### Problem description
Search the records for "mesiLocked". Copy every line where it appears.

(Saved entries)
/-! The cache test operations (R176 to R181) and cache maintenance (R182, R432, R433). -/

/-- The line number TR4 selects (R179). -/
def TestRegs.line (t : TestRegs) : Nat := (t.tr4.extractLsb' 5 9).toNat
/-- The SET field of TR5 (R180). -/
def TestRegs.set (t : TestRegs) : Nat := (t.tr5.extractLsb' 4 2).toNat
/-- The number of the line that TR4 and TR5 select. -/
def TestRegs.lineKey (t : TestRegs) : Nat := 512 * t.set + t.line
/-- The entry TR4 selects (R179). -/
def TestRegs.entry (t : TestRegs) : Nat := (t.tr4.extractLsb' 2 3).toNat
/-- The MESI field of TR5 (R180). -/
def TestRegs.mesi (t : TestRegs) : BitVec 4 := t.tr5.extractLsb' 16 4
/-- One of the six MESI codes (R180). -/
def mesiKnown (m : BitVec 4) : Bool := mesiValid m || m == 0x3#4 || m == 0x7#4
/-- A line that holds locked memory; locking is by line (R176). -/
def CacheLine.isLocked (l : CacheLine) : Bool := mesiLocked l.mesi0 || mesiLocked l.mesi1
/-- A sector of the line satisfies `p`. -/
def CacheLine.anySector (l : CacheLine) (p : BitVec 4 → Bool) : Bool := p l.mesi0 || p l.mesi1
/-- The line with both sectors' MESI codes changed. -/
def CacheLine.mapMesi (l : CacheLine) (f : BitVec 4 → BitVec 4) : CacheLine := { l with mesi0 := f l.mesi0, mesi1 := f l.mesi1 }
/-- n undefined doublewords. -/
def drawWords (n : Nat) : Act (List Word) :=
  match n with
  | 0 => pure []
  | m + 1 => do
    let w ← drawWord
    let ws ← drawWords m
    return w :: ws
/-- Line k as the test operations left it; one they have not written is invalid, its data undefined. -/
def lineOf (k : Nat) : Act CacheLine := do
  match (← get).cache.lines.find? fun e => e.1 == k with
  | some e => return e.2
  | none => return { tag := 0#18, smi := false, mesi0 := 0x3#4, mesi1 := 0x3#4, mru := 0#4, data := ← drawWords 8 }
/-- Another set of the line holds the same address, valid: a synonym (R176). U11 speaks of cache locking; a write with a valid code
that does not lock makes a second copy of the address as well, and counts too (DESIGN CHOICE, log 62). -/
def Cache.synonym (c : Cache) (k : Nat) (l : CacheLine) : Bool :=
  c.lines.any fun e =>
    e.1 != k && e.1 % 512 == k % 512 && e.2.tag == l.tag && e.2.smi == l.smi &&
      ((mesiValid e.2.mesi0 && mesiValid l.mesi0) || (mesiValid e.2.mesi1 && mesiValid l.mesi1))
/-- How many other sets of the line are locked. -/
def Cache.otherLocked (c : Cache) (k : Nat) : Nat :=
  (c.lines.filter fun e => e.1 != k && e.1 % 512 == k % 512 && e.2.isLocked).length
/-- The line after CTL = 01 (R181): TR3 in the entry, tag, SMI bit and MRU, and the MESI code of the sector that TR4 addresses
(R171); a code that locks, and one that unlocks, is for the whole line (R176; log 54). -/
def TestRegs.written (t : TestRegs) (l : CacheLine) : CacheLine :=
  let l1 : CacheLine := { l with
    tag := t.tr4.extractLsb' 14 18, smi := t.tr5.getLsbD 23, mru := t.tr5.extractLsb' 8 4, data := l.data.set t.entry t.tr3 }
  if mesiLocked t.mesi || l.isLocked then l1.mapMesi fun _ => t.mesi else l1.setMesi t.tr4 t.mesi
/-- CTL = 01 (R181). Locking all sets is read as locking one line index in all four sets of the cache (R656, R176, U11; DESIGN
CHOICE, log 66). -/
def cacheTestWrite : Act Unit := do
  let t := (← get).test
  if !mesiKnown t.mesi then refuse .undefinedMesi
  let l := t.written (← lineOf t.lineKey)
  let c := (← get).cache
  if c.synonym t.lineKey l then refuse .cacheSynonym
  if mesiLocked t.mesi ∧ 3 ≤ c.otherLocked t.lineKey then refuse .allSetsLocked
  upd fun s => { s with cache := { s.cache with lines := putKey s.cache.lines t.lineKey l } }
/-- The cache may hold lines that ordinary fills put in: fills may have happened, or with CR0.CD = 0 the fetch of the instruction in
progress may have made one (R160). -/
def State.cacheFilled (s : State) : Bool := s.cache.used || !s.cr0.getLsbD 30
/-- CTL = 10 (R181): the MESI code of the sector, MRU and the SMM identification bit (R575) go to TR5, the selected entry to
TR3. The TVB field has no position in the source: the undescribed bits of TR5 become undefined. A line that no test operation
has written is invalid if nothing can have been cached, else in one of the four states of R171, a free choice: only the test
operations lock lines (R176), and none is modified unless the cache may hold a modified line (R182: none after the TR5 flush). -/
def cacheTestRead : Act Unit := do
  let s ← get
  let t := s.test
  let x ← drawWord
  let (smi, mesi, mru, w) ← match s.cache.lines.find? fun e => e.1 == t.lineKey with
    | some e => pure (e.2.smi, e.2.mesi t.tr4, e.2.mru, e.2.data.getD t.entry 0#32)
    | none => unlistedLine s.cacheFilled s.cache.dirty
  upd fun s => { s with test := { s.test with
    tr5 := (x &&& 0xFF70F0CC#32) ||| (s.test.tr5 &&& 0x00000033#32) ||| bitAt 23 smi ||| (mesi.setWidth 32 <<< 16) |||
      (mru.setWidth 32 <<< 8)
    tr3 := w } }
where
  /-- SMI, MESI, MRU and data of a line not listed. -/
  unlistedLine (filled dirty : Bool) : Act (Bool × BitVec 4 × BitVec 4 × Word) := do
    let y ← drawWord
    let w ← drawWord
    return (y.getLsbD 23, if filled then fillState dirty (y.extractLsb' 16 2) else 0x3#4, y.extractLsb' 8 4, w)
  /-- The MESI code of a line that an ordinary fill may have put in: invalid, shared, exclusive or, if one may be, modified. -/
  fillState (dirty : Bool) : BitVec 2 → BitVec 4
    | 0#2 => 0x3#4
    | 1#2 => 0x9#4
    | 2#2 => 0xA#4
    | _ => if dirty then 0x8#4 else 0x9#4
/-- Write the modified sectors of a line back. -/
def State.writeBackLine (s : State) (k : Nat) (l : CacheLine) : State := (s.writeBackSector k 0 l).writeBackSector k 1 l
/-- Write every modified line back. -/
def State.writeBackAll (s : State) (ls : List (Nat × CacheLine)) : State :=
  match ls with
  | [] => s
  | e :: rest => State.writeBackAll (s.writeBackLine e.1 e.2) rest
/-- CTL = 00 (R181): modified lines are written back and become shared. -/
def State.cacheFlushKeep (s : State) : State :=
  let s' := s.writeBackAll s.cache.lines
  { s' with cache := { s'.cache with
    lines := s'.cache.lines.map fun e => (e.1, e.2.mapMesi fun m => if m == 0x8#4 then 0x9#4 else m)
    dirty := false } }
/-- Drop every line that is not locked (R432, R433, R182). The mark `used` stays clear until the step ends; whether the fetch of
an instruction that follows a FLUSH# in the same step has filled a line is left open (State.cacheFilled; DESIGN CHOICE, log 38). -/
def State.cacheInvalidate (s : State) : State :=
  { s with cache := { lines := s.cache.lines.filter fun e => e.2.isLocked, used := false, dirty := false } }
/-- Write back and invalidate: WBINVD (R433) and FLUSH# (R182). -/
def State.cacheFlush (s : State) : State := (s.writeBackAll s.cache.lines).cacheInvalidate
/-- The operation TR5.CTL starts (R181). -/
def cacheTest : Act Unit := do
  match ((← get).test.tr5.extractLsb' 0 2).toNat with
  | 0 => upd State.cacheFlushKeep
  | 1 => cacheTestWrite
  | 2 => cacheTestRead
  | _ => pure ()
/-- INVD (R432): refused where a modified line may be lost (D9). -/
def execInvd (s : State) := runInstr (do
  requireCpl0
  let c := (← get).cache
  if c.dirty || (c.lines.any fun e => e.2.anySector (· == 0x8#4)) then refuse .invdModified
  upd State.cacheInvalidate) s
/-- WBINVD (R433). -/
def execWbinvd (s : State) := runInstr (do
  requireCpl0
  upd State.cacheFlush) s
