-- ==== Sys2Proof/Machine/Dispatch.lean ====
section
/-! DEFINITION. Dispatch: one arm per constructor of Instr, each a direct call of that instruction's meaning. -/
namespace Sys2Proof.Machine
open Sys2Proof

def exec (i : Instr) (s : State) : Host.Outcome State Fault Refusal :=
  match i with
  | .segEs => Sys2Proof.Machine.execSegEs s
  | .segCs => Sys2Proof.Machine.execSegCs s
  | .segSs => Sys2Proof.Machine.execSegSs s
  | .segDs => Sys2Proof.Machine.execSegDs s
  | .segFs => Sys2Proof.Machine.execSegFs s
  | .segGs => Sys2Proof.Machine.execSegGs s
  | .opsize => Sys2Proof.Machine.execOpsize s
  | .adsize => Sys2Proof.Machine.execAdsize s
  | .lock => Sys2Proof.Machine.execLock s
  | .repne => Sys2Proof.Machine.execRepne s
  | .rep => Sys2Proof.Machine.execRep s
  | .addEbGb d sreg => Sys2Proof.Machine.execAddEbGb d sreg s
  | .addEvGv sz d sreg => Sys2Proof.Machine.execAddEvGv sz d sreg s
  | .addGbEb d sreg => Sys2Proof.Machine.execAddGbEb d sreg s
  | .addGvEv sz d sreg => Sys2Proof.Machine.execAddGvEv sz d sreg s
  | .addAlIb imm => Sys2Proof.Machine.execAddAlIb imm s
  | .addAxIv imm => Sys2Proof.Machine.execAddAxIv imm s
  | .orEbGb d sreg => Sys2Proof.Machine.execOrEbGb d sreg s
  | .orEvGv sz d sreg => Sys2Proof.Machine.execOrEvGv sz d sreg s
  | .orGbEb d sreg => Sys2Proof.Machine.execOrGbEb d sreg s
  | .orGvEv sz d sreg => Sys2Proof.Machine.execOrGvEv sz d sreg s
  | .orAlIb imm => Sys2Proof.Machine.execOrAlIb imm s
  | .orAxIv imm => Sys2Proof.Machine.execOrAxIv imm s
  | .adcEbGb d sreg => Sys2Proof.Machine.execAdcEbGb d sreg s
  | .adcEvGv sz d sreg => Sys2Proof.Machine.execAdcEvGv sz d sreg s
  | .adcGbEb d sreg => Sys2Proof.Machine.execAdcGbEb d sreg s
  | .adcGvEv sz d sreg => Sys2Proof.Machine.execAdcGvEv sz d sreg s
  | .adcAlIb imm => Sys2Proof.Machine.execAdcAlIb imm s
  | .adcAxIv imm => Sys2Proof.Machine.execAdcAxIv imm s
  | .sbbEbGb d sreg => Sys2Proof.Machine.execSbbEbGb d sreg s
  | .sbbEvGv sz d sreg => Sys2Proof.Machine.execSbbEvGv sz d sreg s
  | .sbbGbEb d sreg => Sys2Proof.Machine.execSbbGbEb d sreg s
  | .sbbGvEv sz d sreg => Sys2Proof.Machine.execSbbGvEv sz d sreg s
  | .sbbAlIb imm => Sys2Proof.Machine.execSbbAlIb imm s
  | .sbbAxIv imm => Sys2Proof.Machine.execSbbAxIv imm s
  | .andEbGb d sreg => Sys2Proof.Machine.execAndEbGb d sreg s
  | .andEvGv sz d sreg => Sys2Proof.Machine.execAndEvGv sz d sreg s
  | .andGbEb d sreg => Sys2Proof.Machine.execAndGbEb d sreg s
  | .andGvEv sz d sreg => Sys2Proof.Machine.execAndGvEv sz d sreg s
  | .andAlIb imm => Sys2Proof.Machine.execAndAlIb imm s
  | .andAxIv imm => Sys2Proof.Machine.execAndAxIv imm s
  | .subEbGb d sreg => Sys2Proof.Machine.execSubEbGb d sreg s
  | .subEvGv sz d sreg => Sys2Proof.Machine.execSubEvGv sz d sreg s
  | .subGbEb d sreg => Sys2Proof.Machine.execSubGbEb d sreg s
  | .subGvEv sz d sreg => Sys2Proof.Machine.execSubGvEv sz d sreg s
  | .subAlIb imm => Sys2Proof.Machine.execSubAlIb imm s
  | .subAxIv imm => Sys2Proof.Machine.execSubAxIv imm s
  | .xorEbGb d sreg => Sys2Proof.Machine.execXorEbGb d sreg s
  | .xorEvGv sz d sreg => Sys2Proof.Machine.execXorEvGv sz d sreg s
  | .xorGbEb d sreg => Sys2Proof.Machine.execXorGbEb d sreg s
  | .xorGvEv sz d sreg => Sys2Proof.Machine.execXorGvEv sz d sreg s
  | .xorAlIb imm => Sys2Proof.Machine.execXorAlIb imm s
  | .xorAxIv imm => Sys2Proof.Machine.execXorAxIv imm s
  | .addEbIb d imm => Sys2Proof.Machine.execAddEbIb d imm s
  | .addEvIv d imm => Sys2Proof.Machine.execAddEvIv d imm s
  | .addEvIbs sz d imm => Sys2Proof.Machine.execAddEvIbs sz d imm s
  | .orEbIb d imm => Sys2Proof.Machine.execOrEbIb d imm s
  | .orEvIv d imm => Sys2Proof.Machine.execOrEvIv d imm s
  | .orEvIbs sz d imm => Sys2Proof.Machine.execOrEvIbs sz d imm s
  | .adcEbIb d imm => Sys2Proof.Machine.execAdcEbIb d imm s
  | .adcEvIv d imm => Sys2Proof.Machine.execAdcEvIv d imm s
  | .adcEvIbs sz d imm => Sys2Proof.Machine.execAdcEvIbs sz d imm s
  | .sbbEbIb d imm => Sys2Proof.Machine.execSbbEbIb d imm s
  | .sbbEvIv d imm => Sys2Proof.Machine.execSbbEvIv d imm s
  | .sbbEvIbs sz d imm => Sys2Proof.Machine.execSbbEvIbs sz d imm s
  | .andEbIb d imm => Sys2Proof.Machine.execAndEbIb d imm s
  | .andEvIv d imm => Sys2Proof.Machine.execAndEvIv d imm s
  | .andEvIbs sz d imm => Sys2Proof.Machine.execAndEvIbs sz d imm s
  | .subEbIb d imm => Sys2Proof.Machine.execSubEbIb d imm s
  | .subEvIv d imm => Sys2Proof.Machine.execSubEvIv d imm s
  | .subEvIbs sz d imm => Sys2Proof.Machine.execSubEvIbs sz d imm s
  | .xorEbIb d imm => Sys2Proof.Machine.execXorEbIb d imm s
  | .xorEvIv d imm => Sys2Proof.Machine.execXorEvIv d imm s
  | .xorEvIbs sz d imm => Sys2Proof.Machine.execXorEvIbs sz d imm s
  | .pushEs sz => Sys2Proof.Machine.execPushEs sz s
  | .pushCs sz => Sys2Proof.Machine.execPushCs sz s
  | .pushSs sz => Sys2Proof.Machine.execPushSs sz s
  | .pushDs sz => Sys2Proof.Machine.execPushDs sz s
  | .popEs sz => Sys2Proof.Machine.execPopEs sz s
  | .popSs sz => Sys2Proof.Machine.execPopSs sz s
  | .popDs sz => Sys2Proof.Machine.execPopDs sz s
  | .incR sz r => Sys2Proof.Machine.execIncR sz r s
  | .decR sz r => Sys2Proof.Machine.execDecR sz r s
  | .pushR sz r => Sys2Proof.Machine.execPushR sz r s
  | .popR sz r => Sys2Proof.Machine.execPopR sz r s
  | .pusha sz => Sys2Proof.Machine.execPusha sz s
  | .popa sz => Sys2Proof.Machine.execPopa sz s
  | .bound sz r m => Sys2Proof.Machine.execBound sz r m s
  | .pushIv imm => Sys2Proof.Machine.execPushIv imm s
  | .pushIbs sz imm => Sys2Proof.Machine.execPushIbs sz imm s
  | .insb az => Sys2Proof.Machine.execInsb az s
  | .insv sz az => Sys2Proof.Machine.execInsv sz az s
  | .outsb az => Sys2Proof.Machine.execOutsb az s
  | .outsv sz az => Sys2Proof.Machine.execOutsv sz az s
  | .xchgEbGb d sreg => Sys2Proof.Machine.execXchgEbGb d sreg s
  | .xchgEvGv sz d sreg => Sys2Proof.Machine.execXchgEvGv sz d sreg s
  | .movEbGb d sreg => Sys2Proof.Machine.execMovEbGb d sreg s
  | .movEvGv sz d sreg => Sys2Proof.Machine.execMovEvGv sz d sreg s
  | .movGbEb d sreg => Sys2Proof.Machine.execMovGbEb d sreg s
  | .movGvEv sz d sreg => Sys2Proof.Machine.execMovGvEv sz d sreg s
  | .movEwSw sz d sreg => Sys2Proof.Machine.execMovEwSw sz d sreg s
  | .movSwEw d sreg => Sys2Proof.Machine.execMovSwEw d sreg s
  | .popEv sz d => Sys2Proof.Machine.execPopEv sz d s
  | .nop => Sys2Proof.Machine.execNop s
  | .xchgAx sz r => Sys2Proof.Machine.execXchgAx sz r s
  | .callPtr p => Sys2Proof.Machine.execCallPtr p s
  | .fsave sz m => Sys2Proof.Machine.execFsave sz m s
  | .fstenv sz m => Sys2Proof.Machine.execFstenv sz m s
  | .wait => Sys2Proof.Machine.execWait s
  | .pushf sz => Sys2Proof.Machine.execPushf sz s
  | .popf sz => Sys2Proof.Machine.execPopf sz s
  | .movAlOb o => Sys2Proof.Machine.execMovAlOb o s
  | .movAxOv sz o => Sys2Proof.Machine.execMovAxOv sz o s
  | .movObAl o => Sys2Proof.Machine.execMovObAl o s
  | .movOvAx sz o => Sys2Proof.Machine.execMovOvAx sz o s
  | .movsb az => Sys2Proof.Machine.execMovsb az s
  | .movsv sz az => Sys2Proof.Machine.execMovsv sz az s
  | .stosb az => Sys2Proof.Machine.execStosb az s
  | .stosv sz az => Sys2Proof.Machine.execStosv sz az s
  | .movRIb r imm => Sys2Proof.Machine.execMovRIb r imm s
  | .movRIv r imm => Sys2Proof.Machine.execMovRIv r imm s
  | .retIw sz n => Sys2Proof.Machine.execRetIw sz n s
  | .ret sz => Sys2Proof.Machine.execRet sz s
  | .movEbIb d imm => Sys2Proof.Machine.execMovEbIb d imm s
  | .movEvIv d imm => Sys2Proof.Machine.execMovEvIv d imm s
  | .retfIw sz n => Sys2Proof.Machine.execRetfIw sz n s
  | .retf sz => Sys2Proof.Machine.execRetf sz s
  | .int3 => Sys2Proof.Machine.execInt3 s
  | .intN n => Sys2Proof.Machine.execIntN n s
  | .into => Sys2Proof.Machine.execInto s
  | .iret sz => Sys2Proof.Machine.execIret sz s
  | .rolEbCl d => Sys2Proof.Machine.execRolEbCl d s
  | .rolEvCl sz d => Sys2Proof.Machine.execRolEvCl sz d s
  | .rorEbCl d => Sys2Proof.Machine.execRorEbCl d s
  | .rorEvCl sz d => Sys2Proof.Machine.execRorEvCl sz d s
  | .rclEbCl d => Sys2Proof.Machine.execRclEbCl d s
  | .rclEvCl sz d => Sys2Proof.Machine.execRclEvCl sz d s
  | .rcrEbCl d => Sys2Proof.Machine.execRcrEbCl d s
  | .rcrEvCl sz d => Sys2Proof.Machine.execRcrEvCl sz d s
  | .shlEbCl d => Sys2Proof.Machine.execShlEbCl d s
  | .shlEvCl sz d => Sys2Proof.Machine.execShlEvCl sz d s
  | .shrEbCl d => Sys2Proof.Machine.execShrEbCl d s
  | .shrEvCl sz d => Sys2Proof.Machine.execShrEvCl sz d s
  | .sarEbCl d => Sys2Proof.Machine.execSarEbCl d s
  | .sarEvCl sz d => Sys2Proof.Machine.execSarEvCl sz d s
  | .xlat az => Sys2Proof.Machine.execXlat az s
  | .fnsave sz m => Sys2Proof.Machine.execFnsave sz m s
  | .frstor sz m => Sys2Proof.Machine.execFrstor sz m s
  | .fnstenv sz m => Sys2Proof.Machine.execFnstenv sz m s
  | .esc op ext rm => Sys2Proof.Machine.execEsc op ext rm s
  | .loopne sz az rel => Sys2Proof.Machine.execLoopne sz az rel s
  | .loope sz az rel => Sys2Proof.Machine.execLoope sz az rel s
  | .loop sz az rel => Sys2Proof.Machine.execLoop sz az rel s
  | .inAlIb p => Sys2Proof.Machine.execInAlIb p s
  | .inAxIb sz p => Sys2Proof.Machine.execInAxIb sz p s
  | .outIbAl p => Sys2Proof.Machine.execOutIbAl p s
  | .outIbAx sz p => Sys2Proof.Machine.execOutIbAx sz p s
  | .callRel rel => Sys2Proof.Machine.execCallRel rel s
  | .jmpRel rel => Sys2Proof.Machine.execJmpRel rel s
  | .jmpPtr p => Sys2Proof.Machine.execJmpPtr p s
  | .jmpRel8 sz rel => Sys2Proof.Machine.execJmpRel8 sz rel s
  | .inAlDx => Sys2Proof.Machine.execInAlDx s
  | .inAxDx sz => Sys2Proof.Machine.execInAxDx sz s
  | .outDxAl => Sys2Proof.Machine.execOutDxAl s
  | .outDxAx sz => Sys2Proof.Machine.execOutDxAx sz s
  | .hlt => Sys2Proof.Machine.execHlt s
  | .notEb d => Sys2Proof.Machine.execNotEb d s
  | .notEv sz d => Sys2Proof.Machine.execNotEv sz d s
  | .negEb d => Sys2Proof.Machine.execNegEb d s
  | .negEv sz d => Sys2Proof.Machine.execNegEv sz d s
  | .mulEb d => Sys2Proof.Machine.execMulEb d s
  | .mulEv sz d => Sys2Proof.Machine.execMulEv sz d s
  | .imulEb d => Sys2Proof.Machine.execImulEb d s
  | .imulEv sz d => Sys2Proof.Machine.execImulEv sz d s
  | .divEb d => Sys2Proof.Machine.execDivEb d s
  | .divEv sz d => Sys2Proof.Machine.execDivEv sz d s
  | .idivEb d => Sys2Proof.Machine.execIdivEb d s
  | .idivEv sz d => Sys2Proof.Machine.execIdivEv sz d s
  | .cli => Sys2Proof.Machine.execCli s
  | .sti => Sys2Proof.Machine.execSti s
  | .incEb d => Sys2Proof.Machine.execIncEb d s
  | .decEb d => Sys2Proof.Machine.execDecEb d s
  | .incEv sz d => Sys2Proof.Machine.execIncEv sz d s
  | .decEv sz d => Sys2Proof.Machine.execDecEv sz d s
  | .callEv sz d => Sys2Proof.Machine.execCallEv sz d s
  | .callMp sz m => Sys2Proof.Machine.execCallMp sz m s
  | .jmpEv sz d => Sys2Proof.Machine.execJmpEv sz d s
  | .jmpMp sz m => Sys2Proof.Machine.execJmpMp sz m s
  | .pushEv sz d => Sys2Proof.Machine.execPushEv sz d s
  | .sldt sz d => Sys2Proof.Machine.execSldt sz d s
  | .str sz d => Sys2Proof.Machine.execStr sz d s
  | .lldt sreg => Sys2Proof.Machine.execLldt sreg s
  | .ltr sreg => Sys2Proof.Machine.execLtr sreg s
  | .sgdt sz m => Sys2Proof.Machine.execSgdt sz m s
  | .sidt sz m => Sys2Proof.Machine.execSidt sz m s
  | .lgdt sz m => Sys2Proof.Machine.execLgdt sz m s
  | .lidt sz m => Sys2Proof.Machine.execLidt sz m s
  | .invlpg m => Sys2Proof.Machine.execInvlpg m s
  | .invd => Sys2Proof.Machine.execInvd s
  | .wbinvd => Sys2Proof.Machine.execWbinvd s
  | .movRCr r n => Sys2Proof.Machine.execMovRCr r n s
  | .movRDr r n => Sys2Proof.Machine.execMovRDr r n s
  | .movCrR n r => Sys2Proof.Machine.execMovCrR n r s
  | .movDrR n r => Sys2Proof.Machine.execMovDrR n r s
  | .movRTr r n => Sys2Proof.Machine.execMovRTr r n s
  | .movTrR n r => Sys2Proof.Machine.execMovTrR n r s
  | .wrmsr => Sys2Proof.Machine.execWrmsr s
  | .rdtsc => Sys2Proof.Machine.execRdtsc s
  | .rdmsr => Sys2Proof.Machine.execRdmsr s
  | .rdpmc => Sys2Proof.Machine.execRdpmc s
  | .rdshr d => Sys2Proof.Machine.execRdshr d s
  | .wrshr sreg => Sys2Proof.Machine.execWrshr sreg s
  | .smint => Sys2Proof.Machine.execSmint s
  | .movdPE d sreg => Sys2Proof.Machine.execMovdPE d sreg s
  | .movqPQ d sreg => Sys2Proof.Machine.execMovqPQ d sreg s
  | .emms => Sys2Proof.Machine.execEmms s
  | .svdc m sreg => Sys2Proof.Machine.execSvdc m sreg s
  | .rsdc d m => Sys2Proof.Machine.execRsdc d m s
  | .svldt m => Sys2Proof.Machine.execSvldt m s
  | .rsldt m => Sys2Proof.Machine.execRsldt m s
  | .svts m => Sys2Proof.Machine.execSvts m s
  | .rsts m => Sys2Proof.Machine.execRsts m s
  | .movdEP d sreg => Sys2Proof.Machine.execMovdEP d sreg s
  | .movqQP d sreg => Sys2Proof.Machine.execMovqQP d sreg s
  | .pushFs sz => Sys2Proof.Machine.execPushFs sz s
  | .popFs sz => Sys2Proof.Machine.execPopFs sz s
  | .cpuid => Sys2Proof.Machine.execCpuid s
  | .pushGs sz => Sys2Proof.Machine.execPushGs sz s
  | .popGs sz => Sys2Proof.Machine.execPopGs sz s
  | .rsm => Sys2Proof.Machine.execRsm s
  | .btsEvGv sz d sreg => Sys2Proof.Machine.execBtsEvGv sz d sreg s
  | .cmpxchgEbGb d sreg => Sys2Proof.Machine.execCmpxchgEbGb d sreg s
  | .cmpxchgEvGv sz d sreg => Sys2Proof.Machine.execCmpxchgEvGv sz d sreg s
  | .btrEvGv sz d sreg => Sys2Proof.Machine.execBtrEvGv sz d sreg s
  | .btsEvIb sz d imm => Sys2Proof.Machine.execBtsEvIb sz d imm s
  | .btrEvIb sz d imm => Sys2Proof.Machine.execBtrEvIb sz d imm s
  | .btcEvIb sz d imm => Sys2Proof.Machine.execBtcEvIb sz d imm s
  | .btcEvGv sz d sreg => Sys2Proof.Machine.execBtcEvGv sz d sreg s
  | .xaddEbGb d sreg => Sys2Proof.Machine.execXaddEbGb d sreg s
  | .xaddEvGv sz d sreg => Sys2Proof.Machine.execXaddEvGv sz d sreg s

end Sys2Proof.Machine
end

### Answer section
def CacheLine.isLocked (l : CacheLine) : Bool := mesiLocked l.mesi0 || mesiLocked l.mesi1
  if mesiLocked t.mesi || l.isLocked then l1.mapMesi fun _ => t.mesi else l1.setMesi t.tr4 t.mesi
  if mesiLocked t.mesi ∧ 3 ≤ c.otherLocked t.lineKey then refuse .allSetsLocked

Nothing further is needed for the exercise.